10. Playboy Bunnies Weren’t Really Allowed To Talk To Anyone At Hef’s Parties
The Playboy Mansion parties have achieved legendary status in Hollywood and it really shows you that you’ve made it up there if you get invited to one. You would expect these to be a good time for the Playboy Bunnies to break out of their shells a bit and meet some great guys, but again you would be wrong – they just have to sit by Hugh the whole time and look good and not really say anything.
11. Bunnies Have To Bow To Hugh Hefner’s Routine
Old people love routine and Hugh Hefner is no different. As you’re one of Hugh’s girls when you become a Playboy Bunny, then you’re expected to follow this routine every day too. Probably for the rest of your/his life.
12. Activities Are Pre-Arranged For The Girls
If following Hugh Hefner’s strict routine wasn’t enough, then you’re also not allowed to plan anything out yourself and all your ‘activities’ are scheduled for you. You’re also not allowed to talk to any men who aren’t pre-approved by Hef during them. Sounds like a dream.

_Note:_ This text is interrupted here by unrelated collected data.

/-- GO_OFFLINE in each mode: OK in OFFLINE and STOPPING, with no effect; in ONLINE the bridge goes STOPPING, or OFFLINE at once when no
transaction marked SERVE is held; the scrub is withdrawn with its position kept, the timer stopped and the buffer emptied; a BLOCKED engine
goes IDLE; a migration in flight is aborted with reason STOPPED, its target FREE, a LEAVING entry ACTIVE again, and its request kept at the
head unstarted. An outstanding access runs on, the result of a PENDING scrub's, a write-back's or an aborted copy's to be discarded
(R26, R40, R51, R52, R53, R55, R121, R130, R149). -/
def Obligations.GoOfflineByMode : Prop :=
  ∀ s : State,
    (s.mode ≠ .online → exec (.goOffline s.management.address []) s = .next (s.answered .ok []))
      ∧ (s.mode = .online → ∀ left : State,
          left = { s with
            mode := if ∃ h ∈ s.upstream.held, h.mark = .serve then .stopping else .offline
            scrubber := { s.scrubber with timer := none, state := .idle }
            port := { s.port with
              scrubPassed := 0
              outstanding := s.port.outstanding.map fun a =>
                { a with
                  discarded := a.discarded || a.purpose == .writeBack
                    || (a.purpose == .scrubRead && s.scrubber.state == .pending) } }
            writeBack := { s.writeBack with entries := [] } } →
          (s.migration.engine = .idle ∨ s.migration.engine = .blocked →
              exec (.goOffline s.management.address []) s = .next
                (State.answered { left with migration := { s.migration with engine := .idle } } .ok []))
            ∧ ∀ work r rest table, s.migration = { queue := r :: rest, engine := .copying work } →
                s.abortsTo work.target .free table →
                exec (.goOffline s.management.address []) s = .next
                  (State.answered
                    { left.afterAbort work r table .stopped with
                      migration := { queue := { r with started := false } :: rest, engine := .idle } } .ok []))

/-! ## Status and configuration -/

/-- READ_STATUS: 23 bytes that report the items as they stand, and nothing changes (R18, R139, R142, R159, R169, R172); and the
alert line is low exactly while a flag named in ALERT_ENABLES is set (R144). -/
def Obligations.StatusReportsState : Prop :=
  ∀ s : State, ∃ p : List Byte,
    exec (.readStatus s.management.address []) s = .next (s.answered .ok p) ∧ p.length = 23
      ∧ (∀ (mode : Mode) (code : Byte), (mode, code) ∈ [(Mode.offline, 0#8), (.online, 1#8), (.stopping, 2#8)] → s.mode = mode →
          p[0]? = some code)
      ∧ (s.migration.engine = .idle → p[1]? = some 0 ∧ p[2]? = some 0xFF)
      ∧ (s.migration.engine = .blocked → p[1]? = some 1 ∧ p[2]? = some 0xFF)
      ∧ (∀ work source copyFrom cursor origin, s.migration.engine = .copying work →
          entryAt s.remap work.target = .copying source copyFrom cursor origin →
          p[1]? = some 2 ∧ p[2]? = some (BitVec.ofNat 8 cursor))
      ∧ p[3]? = some (BitVec.ofNat 8 s.migration.queue.length)
      ∧ p[4]? = some (BitVec.ofNat 8 ((List.range 64).countP fun i => entryAt s.remap i == .free))
      ∧ p[5]? = some (BitVec.ofNat 8 s.records.queue.length)
      ∧ (s.records.dropped ≤ 65535 → leValue ((p.drop 6).take 2) = s.records.dropped)
      ∧ (s.watch.untracked ≤ 65535 → leValue ((p.drop 8).take 2) = s.watch.untracked)
      ∧ (s.writeBack.dropped ≤ 65535 → leValue ((p.drop 10).take 2) = s.writeBack.dropped)
      ∧ (s.scrubber.block < 131072 → leValue ((p.drop 12).take 3) = s.scrubber.block)
      ∧ p[15]? = some (BitVec.ofNat 8 s.scrubber.line)
      ∧ leValue ((p.drop 16).take 2) = s.scrubber.passCount.toNat
      ∧ (∃ flags : Byte, p[18]? = some flags
          ∧ flags.getLsbD 0 = decide (s.settings.alertDepth ≤ s.records.queue.length)
          ∧ flags.getLsbD 1 = s.records.droppedFlag
          ∧ flags.getLsbD 2 = decide (s.mode = .online ∧ 1 ≤ s.settings.spares
              ∧ ((List.range 64).countP fun i => entryAt s.remap i == .free) ≤ s.settings.spareLowMark)
          ∧ flags.getLsbD 3 = decide (s.migration.engine = .blocked)
          ∧ flags.getLsbD 4 = decide (s.port.link = .down)
          ∧ flags.getLsbD 5 = false ∧ flags.getLsbD 6 = false ∧ flags.getLsbD 7 = false
          ∧ (s.alertLow = true ↔
              s.settings.alertEnables.records = true ∧ flags.getLsbD 0 = true
                ∨ s.settings.alertEnables.dropped = true ∧ flags.getLsbD 1 = true
                ∨ s.settings.alertEnables.sparesLow = true ∧ flags.getLsbD 2 = true
                ∨ s.settings.alertEnables.blocked = true ∧ flags.getLsbD 3 = true
                ∨ s.settings.alertEnables.linkDown = true ∧ flags.getLsbD 4 = true))
      ∧ p[19]? = some (BitVec.ofNat 8 s.port.abandoned.length)
      ∧ p[20]? = some (if s.port.link = .down then 1#8 else 0#8)
      ∧ p[21]? = some (BitVec.ofNat 8 s.upstream.held.length)
      ∧ p[22]? = some
          (match s.upstream.progress with
          | .idle => 0#8
          | .fetch => 1#8
          | .mergeRead => 2#8
          | .store _ => 3#8
          | .answer _ => 4#8)

/-- READ_CONFIG answers an item's code and its present value; WRITE_CONFIG of an item that acts later sets it in every mode, and
of a value out of range or an unknown item is refused and changes nothing (R73, R160, R161, R173). -/
def Obligations.PolicyItemsReadAndWritten : Prop :=
  ∀ s : State,
    (∀ (item : Byte) (value : Nat),
        (item, value) ∈
          [(0x01#8, s.settings.visible), (0x02#8, s.settings.downstream), (0x03#8, s.settings.spares),
            (0x04#8, s.settings.correctedLimit), (0x05#8, s.settings.wordLimit), (0x06#8, s.settings.autoSpare.toNat),
            (0x07#8, s.settings.repairOnRead.toNat), (0x08#8, s.settings.scrubEnable.toNat),
            (0x09#8, s.settings.scrubInterval), (0x0A#8, s.settings.linkTimeout),
            (0x0B#8, s.settings.recordCorrected.toNat),
            (0x0C#8, s.settings.alertEnables.records.toNat + 2 * s.settings.alertEnables.dropped.toNat
              + 4 * s.settings.alertEnables.sparesLow.toNat + 8 * s.settings.alertEnables.blocked.toNat
              + 16 * s.settings.alertEnables.linkDown.toNat),
            (0x0D#8, s.settings.alertDepth), (0x0E#8, s.settings.spareLowMark)] →
        ∃ b0 b1 b2 b3 : Byte,
          exec (.readConfig s.management.address [item]) s = .next (s.answered .ok [item, b0, b1, b2, b3])
            ∧ (value < 2 ^ 32 → leValue [b0, b1, b2, b3] = value))
      ∧ (∀ (item b0 b1 b2 b3 : Byte), item.toNat = 0 ∨ 15 ≤ item.toNat →
          exec (.readConfig s.management.address [item]) s = .next (s.answered .badArgument [])
            ∧ exec (.writeConfig s.management.address [item, b0, b1, b2, b3]) s = .next (s.answered .badArgument []))
      ∧ ∀ (b0 b1 b2 b3 : Byte) (value : Nat), leValue [b0, b1, b2, b3] = value →
          (exec (.writeConfig s.management.address [0x04, b0, b1, b2, b3]) s = .next
              (if 1 ≤ value ∧ value ≤ 255 then
                State.answered { s with settings := { s.settings with correctedLimit := value } } .ok []
              else s.answered .badArgument []))
            ∧ (exec (.writeConfig s.management.address [0x05, b0, b1, b2, b3]) s = .next
              (if 1 ≤ value ∧ value ≤ 4 then
                State.answered { s with settings := { s.settings with wordLimit := value } } .ok []
              else s.answered .badArgument []))
            ∧ (exec (.writeConfig s.management.address [0x07, b0, b1, b2, b3]) s = .next
              (if value ≤ 1 then
                State.answered { s with settings := { s.settings with repairOnRead := decide (value = 1) } } .ok []
              else s.answered .badArgument []))
            ∧ exec (.writeConfig s.management.address [0x0B, b0, b1, b2, b3]) s = .next
              (if value ≤ 1 then
                State.answered { s with settings := { s.settings with recordCorrected := decide (value = 1) } } .ok []
              else s.answered .badArgument [])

13. Bunnies Get a 9pm Curfew So No More Nights Out
Forget about nights out because the Playboy bunnies have got a strict curfew of 9pm every night, which seems like the most unreasonable thing ever as even when I was 8 years old I don’t think I had to go to bed that earlier. Gotta stay young as long as possible for Hugh though.
14. Always Be Prepared
Every room of the house contains baby oil, Kleenex tissues and Vaseline. I guess when you’re always having sex there’s no time to go on the lookout for lube or something to wipe your mess up with. On the one hand this is smart, but on the other hand it’s just icky.

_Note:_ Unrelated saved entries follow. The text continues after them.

theorem State.dropTransactions_keeps (s : State) :
    (s.dropTransactions).mode = s.mode ∧ (s.dropTransactions).settings = s.settings ∧ (s.dropTransactions).remap =
    s.remap ∧ (s.dropTransactions).migration = s.migration ∧ (s.dropTransactions).watch = s.watch ∧
    (s.dropTransactions).injection = s.injection ∧ (s.dropTransactions).writeBack = s.writeBack ∧
    (s.dropTransactions).scrubber = s.scrubber ∧ (s.dropTransactions).records = s.records ∧
    (s.dropTransactions).management = s.management ∧ (s.dropTransactions).freeIndex = s.freeIndex ∧
    (s.dropTransactions).pending = s.pending := by
  simp [State.dropTransactions]
@[simp] theorem State.dropTransactions_mode (s : State) : (s.dropTransactions).mode = s.mode := s.dropTransactions_keeps.1
@[simp] theorem State.dropTransactions_settings (s : State) : (s.dropTransactions).settings = s.settings := s.dropTransactions_keeps.2.1
@[simp] theorem State.dropTransactions_remap (s : State) : (s.dropTransactions).remap = s.remap := s.dropTransactions_keeps.2.2.1
@[simp] theorem State.dropTransactions_migration (s : State) : (s.dropTransactions).migration = s.migration := s.dropTransactions_keeps.2.2.2.1
@[simp] theorem State.dropTransactions_watch (s : State) : (s.dropTransactions).watch = s.watch := s.dropTransactions_keeps.2.2.2.2.1
@[simp] theorem State.dropTransactions_injection (s : State) : (s.dropTransactions).injection = s.injection := s.dropTransactions_keeps.2.2.2.2.2.1
@[simp] theorem State.dropTransactions_writeBack (s : State) : (s.dropTransactions).writeBack = s.writeBack := s.dropTransactions_keeps.2.2.2.2.2.2.1
@[simp] theorem State.dropTransactions_scrubber (s : State) : (s.dropTransactions).scrubber = s.scrubber := s.dropTransactions_keeps.2.2.2.2.2.2.2.1
@[simp] theorem State.dropTransactions_records (s : State) : (s.dropTransactions).records = s.records := s.dropTransactions_keeps.2.2.2.2.2.2.2.2.1
@[simp] theorem State.dropTransactions_management (s : State) : (s.dropTransactions).management = s.management := s.dropTransactions_keeps.2.2.2.2.2.2.2.2.2.1
@[simp] theorem State.dropTransactions_freeIndex (s : State) : (s.dropTransactions).freeIndex = s.freeIndex := s.dropTransactions_keeps.2.2.2.2.2.2.2.2.2.2.1
@[simp] theorem State.dropTransactions_pending (s : State) : (s.dropTransactions).pending = s.pending := s.dropTransactions_keeps.2.2.2.2.2.2.2.2.2.2.2

theorem State.systemReset_keeps (s : State) :
    (s.systemReset).settings = s.settings ∧ (s.systemReset).management = s.management ∧ (s.systemReset).freeIndex =
    s.freeIndex ∧ (s.systemReset).pending = s.pending := by
  simp [State.systemReset]
@[simp] theorem State.systemReset_settings (s : State) : (s.systemReset).settings = s.settings := s.systemReset_keeps.1
@[simp] theorem State.systemReset_management (s : State) : (s.systemReset).management = s.management := s.systemReset_keeps.2.1
@[simp] theorem State.systemReset_freeIndex (s : State) : (s.systemReset).freeIndex = s.freeIndex := s.systemReset_keeps.2.2.1
@[simp] theorem State.systemReset_pending (s : State) : (s.systemReset).pending = s.pending := s.systemReset_keeps.2.2.2

theorem State.endStopping_keeps (s : State) :
    (s.endStopping).settings = s.settings ∧ (s.endStopping).remap = s.remap ∧ (s.endStopping).migration = s.migration ∧
    (s.endStopping).watch = s.watch ∧ (s.endStopping).injection = s.injection ∧ (s.endStopping).upstream = s.upstream ∧
    (s.endStopping).port = s.port ∧ (s.endStopping).writeBack = s.writeBack ∧ (s.endStopping).scrubber = s.scrubber ∧
    (s.endStopping).records = s.records ∧ (s.endStopping).management = s.management ∧ (s.endStopping).freeIndex =
    s.freeIndex ∧ (s.endStopping).pending = s.pending := by
  unfold State.endStopping
  (repeat' split) <;> simp
@[simp] theorem State.endStopping_settings (s : State) : (s.endStopping).settings = s.settings := s.endStopping_keeps.1
@[simp] theorem State.endStopping_remap (s : State) : (s.endStopping).remap = s.remap := s.endStopping_keeps.2.1
@[simp] theorem State.endStopping_migration (s : State) : (s.endStopping).migration = s.migration := s.endStopping_keeps.2.2.1
@[simp] theorem State.endStopping_watch (s : State) : (s.endStopping).watch = s.watch := s.endStopping_keeps.2.2.2.1
@[simp] theorem State.endStopping_injection (s : State) : (s.endStopping).injection = s.injection := s.endStopping_keeps.2.2.2.2.1
@[simp] theorem State.endStopping_upstream (s : State) : (s.endStopping).upstream = s.upstream := s.endStopping_keeps.2.2.2.2.2.1
@[simp] theorem State.endStopping_port (s : State) : (s.endStopping).port = s.port := s.endStopping_keeps.2.2.2.2.2.2.1
@[simp] theorem State.endStopping_writeBack (s : State) : (s.endStopping).writeBack = s.writeBack := s.endStopping_keeps.2.2.2.2.2.2.2.1
@[simp] theorem State.endStopping_scrubber (s : State) : (s.endStopping).scrubber = s.scrubber := s.endStopping_keeps.2.2.2.2.2.2.2.2.1
@[simp] theorem State.endStopping_records (s : State) : (s.endStopping).records = s.records := s.endStopping_keeps.2.2.2.2.2.2.2.2.2.1
@[simp] theorem State.endStopping_management (s : State) : (s.endStopping).management = s.management := s.endStopping_keeps.2.2.2.2.2.2.2.2.2.2.1
@[simp] theorem State.endStopping_freeIndex (s : State) : (s.endStopping).freeIndex = s.freeIndex := s.endStopping_keeps.2.2.2.2.2.2.2.2.2.2.2.1
@[simp] theorem State.endStopping_pending (s : State) : (s.endStopping).pending = s.pending := s.endStopping_keeps.2.2.2.2.2.2.2.2.2.2.2.2

theorem State.accept_keeps (s : State) (t : Transaction) :
    (s.accept t).mode = s.mode ∧ (s.accept t).settings = s.settings ∧ (s.accept t).injection = s.injection ∧ (s.accept
    t).scrubber = s.scrubber ∧ (s.accept t).management = s.management ∧ (s.accept t).freeIndex = s.freeIndex ∧ (s.accept
    t).pending = s.pending := by
  unfold State.accept
  (repeat' split) <;> simp
@[simp] theorem State.accept_mode (s : State) (t : Transaction) : (s.accept t).mode = s.mode := (s.accept_keeps t).1
@[simp] theorem State.accept_settings (s : State) (t : Transaction) : (s.accept t).settings = s.settings := (s.accept_keeps t).2.1
@[simp] theorem State.accept_injection (s : State) (t : Transaction) : (s.accept t).injection = s.injection := (s.accept_keeps t).2.2.1
@[simp] theorem State.accept_scrubber (s : State) (t : Transaction) : (s.accept t).scrubber = s.scrubber := (s.accept_keeps t).2.2.2.1
@[simp] theorem State.accept_management (s : State) (t : Transaction) : (s.accept t).management = s.management := (s.accept_keeps t).2.2.2.2.1
@[simp] theorem State.accept_freeIndex (s : State) (t : Transaction) : (s.accept t).freeIndex = s.freeIndex := (s.accept_keeps t).2.2.2.2.2.1
@[simp] theorem State.accept_pending (s : State) (t : Transaction) : (s.accept t).pending = s.pending := (s.accept_keeps t).2.2.2.2.2.2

OK, so if all of that isn’t enough to convince you that Hugh Hefner was a pretty gross old dude who got away with a hell of a lot for some unknown reason, I don’t know what is.
Having said that, I’m fairly sure that I would have been seduced by that lifestyle if ever I had been ‘lucky’ enough to get invited to a party at the Playboy Mansion, even if just for a few hours. There’s such a legendary mystique about it and him, that there’s just no way I would have been able to turn it down, I admit it.
Thankfully I won’t ever have to know, but it’s still important to realize how dark and weird the whole concept of the place has been for all these years because I don’t think a lot of people realize it.